Extracted records>
BEGIN

/-- The back-off of one slot in CHARGING. -/
theorem backedOff_enter (s : State) (i : SlotId) (hc : s.stateOf i = .charging) :
    BackedOff [i] s (s.enter i .queued none) where
  slot j := by
    rw [enter_slot]
    by_cases h : j = i
    · simp [h, hc]
    · simp [h]
  holders j := by
    rw [(enter_mem s i j .queued none).2.2]
    by_cases h : j = i
    · simp [h, hc]
    · simp [h]
  queue j := by
    rw [(enter_mem s i j .queued none).2.1]
    by_cases h : j = i
    · simp [h, hc]
    · simp [h]
  waits hw := without_absent i _ (hw i hc)
  sum := rfl
  freeze := rfl
  shelf := sameShelf_refl s
  links := rfl
  attention := rfl

/-- The state of a slot after a back-off. -/
theorem BackedOff.stateOf {l : List SlotId} {s t : State} (h : BackedOff l s t) (j : SlotId) :
    t.stateOf j = if j ∈ l ∧ s.stateOf j = .charging then .queued else s.stateOf j := by
  rw [stateOf_eq, recordOf_eq, h.slot j]
  split <;> rfl

/-- One back-off, then others. -/
theorem BackedOff.trans {l : List SlotId} {i : SlotId} {s t u : State} (h : BackedOff [i] s t) (k : BackedOff l t u) :
    BackedOff (i :: l) s u := by
  have hcharging : ∀ j : SlotId, t.stateOf j = .charging ↔ s.stateOf j = .charging ∧ j ≠ i := by
    intro j
    rw [h.stateOf j]
    split
    · rename_i hj; simp [List.mem_singleton.1 hj.1]
    · rename_i hj
      exact ⟨fun hc => ⟨hc, fun e => hj ⟨by simp [e], hc⟩⟩, And.left⟩
  constructor
  case slot =>
    intro j
    rw [k.slot j, h.slot j]
    simp only [hcharging, h.shelf.1, List.mem_cons]
    by_cases hj : j = i <;> simp [hj]
  case holders =>
    intro j
    rw [k.holders j, h.holders j, hcharging j]
    by_cases hj : j = i <;> simp [hj]
  case queue =>
    intro j
    rw [k.queue j, h.queue j, hcharging j]
    by_cases hj : j = i <;> simp [hj]
  case waits =>
    intro hw
    have hwt := h.waits hw
    rw [k.waits (fun j hj => by rw [hwt]; exact hw j ((hcharging j).1 hj).1), hwt]
  case sum => rw [k.sum, h.sum]
  case freeze => rw [k.freeze, h.freeze]
  case shelf => exact SameShelf.trans h.shelf k.shelf
  case links => rw [k.links, h.links]
  case attention => rw [k.attention, h.attention]

/-- A walk of back-offs hands nothing over. -/
theorem backOffs_spec : ∀ (l : List SlotId) (w : Work),
    BackedOff l w.st (l.foldl (fun v i => v.backOff i) w).st ∧ (l.foldl (fun v i => v.backOff i) w).todo = w.todo
  | [], w => ⟨.nil w.st, rfl⟩
  | i :: l, w => by
    obtain ⟨hrest, htodo⟩ := backOffs_spec l (w.backOff i)
    have hone : BackedOff [i] w.st (w.backOff i).st ∧ (w.backOff i).todo = w.todo := by
      unfold Work.backOff
      split
      · rename_i hc
        refine ⟨backedOff_enter w.st i hc, ?_⟩
        rw [work_enter_todo, handsOver_off i .queued _ rfl rfl (.inl rfl), List.append_nil]
      · rename_i hc
        refine ⟨⟨fun j => ?_, fun j => ?_, fun j => ?_, fun _ => rfl, rfl, rfl, sameShelf_refl _, rfl, rfl⟩, rfl⟩
        all_goals
          have hno : ¬ (j ∈ [i] ∧ w.st.stateOf j = .charging) := fun ⟨hj, hcj⟩ => hc (List.mem_singleton.1 hj ▸ hcj)
          simp only [hno, if_false, not_false_iff, and_true, or_false]
    exact ⟨hone.1.trans hrest, htodo.trans hone.2⟩

/-- The back-off of every permit holder: where the holders are the slots in CHARGING, none is left. -/
theorem backOffAll_spec (w : Work) :
    BackedOff w.st.power.holders w.st w.backOffAll.st ∧ w.backOffAll.todo = w.todo := backOffs_spec _ w

/-- What a slot in CHARGING is after its back-off: queued with its grant, its stamp and its retries kept (R77). -/
theorem BackedOff.charging {l : List SlotId} {s t : State} (h : BackedOff l s t) {j : SlotId} (hl : j ∈ l)
    (hc : s.stateOf j = .charging) :
    t.stateOf j = .queued ∧ j ∈ t.power.permitQueue ∧ Shows j false false 0 .off t ∧
      (t.recordOf j).phaseTimer = none ∧ (t.recordOf j).retriesUsed = (s.recordOf j).retriesUsed ∧
      (t.recordOf j).power = (s.recordOf j).power.map fun p => { p with permitHeld := false } := by
  have hslot : t.slot j = (s.enter j .queued none).slot j := by
    rw [h.slot j, if_pos ⟨hl, hc⟩, enter_slot, if_pos rfl]
  refine ⟨by rw [h.stateOf j, if_pos ⟨hl, hc⟩], (h.queue j).2 (.inr ⟨hl, hc⟩),
    shows_congr (congrArg Slot.out hslot) (enter_shows_off s j .queued none rfl rfl), ?_, ?_, ?_⟩
  all_goals
    rw [recordOf_eq t, hslot, ← recordOf_eq, enter_recordOf, if_pos rfl]
    rfl

/-! ### The supply alarm -/

/-- The holders of permits are exactly the slots in CHARGING, so a back-off of all leaves none. -/
theorem backOffAll_holders {s t : State} (hl : ListsFollow s) (h : BackedOff s.power.holders s t) :
    t.power.holders = [] := by
  rw [List.eq_nil_iff_forall_not_mem]
  intro j hj
  obtain ⟨hold, hno⟩ := (h.holders j).1 hj
  exact hno ⟨hold, ((hl.2.2.2 j).2.2).1 hold⟩

/-- A waiting slot does not charge. -/
theorem charging_not_waiting {s : State} (hl : ListsFollow s) (j : SlotId) (hc : s.stateOf j = .charging) :
    j ∉ s.power.waitList := fun h => by
  have := ((hl.2.2.2 j).1).1 h
  rw [hc] at this
  exact absurd this (by decide)

/-- A posting is the only one of its step. -/
theorem onlyPosted_post (s : State) (k : EventKey) (d : Detail) : OnlyPosted k d s (s.post k d) :=
  ⟨by simp, fun k' hk => by simp [hk], by simp, post_lines s k d⟩

theorem onlyPosted_congr {k : EventKey} {d : Detail} {s s' t : State} (h : s'.attention = s.attention)
    (hp : OnlyPosted k d s' t) : OnlyPosted k d s t := by
  rwa [OnlyPosted, h] at hp

/-- Settles O31: a new alarm is the back-off of every holder with its posting, an ended one finds no slot to let on. -/
theorem supplyLowBacksOffCharging : Obligations.SupplyLowBacksOffCharging := by
  intro s hrun ht hl
  have htaken : exec .supplyLowSettleExpiry s =
      .next (s.run fun w => (w.on (State.modShelf fun v => { v with supplySettle := none })).supplySettled) :=
    congrArg _ (expiry_taken s _ _ ht hrun)
  refine ⟨fun hsame => ?_, fun hhigh hclear => ?_, fun hlow hset hq => ?_⟩
  · have hw : ∀ w : Work, w.st = s → (w.on (State.modShelf fun v => { v with supplySettle := none })).supplySettled =
        w.on (State.modShelf fun v => { v with supplySettle := none }) := by
      rintro w rfl
      exact if_pos hsame
    rw [htaken, run_done _ _ (by rw [hw _ rfl]; rfl), hw _ rfl]
    rfl
  · let u := s.modShelf fun v => { v with supplySettle := none, supplyAsserted := true }
    have hw : ((Work.start s).on (State.modShelf fun v => { v with supplySettle := none })).supplySettled =
        (Work.start u).backOffAll.on (State.postShelf .supply (.supply false)) := by
      simp [Work.supplySettled, hhigh, hclear]
      rfl
    obtain ⟨hback, htodo⟩ := backOffAll_spec (Work.start u)
    have hlu : ListsFollow u := hl
    refine ⟨(Work.start u).backOffAll.st.postShelf .supply (.supply false), ?_, hback.shelf.2.2.2.2.2.2.1,
      backOffAll_holders (t := (Work.start u).backOffAll.st) hlu hback, fun i hc => ?_, fun i hc => ?_, ?_, hback.links,
      hback.shelf.1, hback.shelf.2.1,
      hback.waits (charging_not_waiting hlu), hback.freeze⟩
    · rw [htaken, run_done _ _ (by rw [hw]; exact htodo), hw]
      rfl
    · obtain ⟨hstate, hqueue, hshows, hphase, hretries, hpower⟩ :=
        hback.charging (((hl.2.2.2 i).2.2).2 hc) hc
      exact ⟨hstate, hqueue, hphase, hshows, ⟨hpower, hback.sum⟩, hretries⟩
    · exact (hback.slot i).trans (if_neg fun h => hc h.2)
    · exact onlyPosted_congr hback.attention (onlyPosted_post _ _ _)
  · let u := (s.modShelf fun v => { v with supplySettle := none, supplyAsserted := false }).postShelf .supply
      (.supply true)
    have hw : ((Work.start s).on (State.modShelf fun v => { v with supplySettle := none })).supplySettled =
        Work.start u := by
      have harb : (Work.start u).arbiter = Work.start u := by simp [Work.arbiter, u, hq, arbitrate]
      rw [← harb]
      simp [Work.supplySettled, hlow, hset]
      rfl
    refine ⟨u, ?_, rfl, onlyPosted_post _ _ _, rfl, rfl, rfl, rfl, rfl⟩
    rw [htaken, run_done _ _ (by rw [hw]; rfl), hw]
    rfl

END

Activity>
Every line from the one containing "rw [← harb]" to the end of the material above must be written out exactly. Nothing else is wanted.

Answer to this task>
      rw [← harb]
      simp [Work.supplySettled, hlow, hset]
      rfl
    refine ⟨u, ?_, rfl, onlyPosted_post _ _ _, rfl, rfl, rfl, rfl, rfl⟩
    rw [htaken, run_done _ _ (by rw [hw]; rfl), hw]
    rfl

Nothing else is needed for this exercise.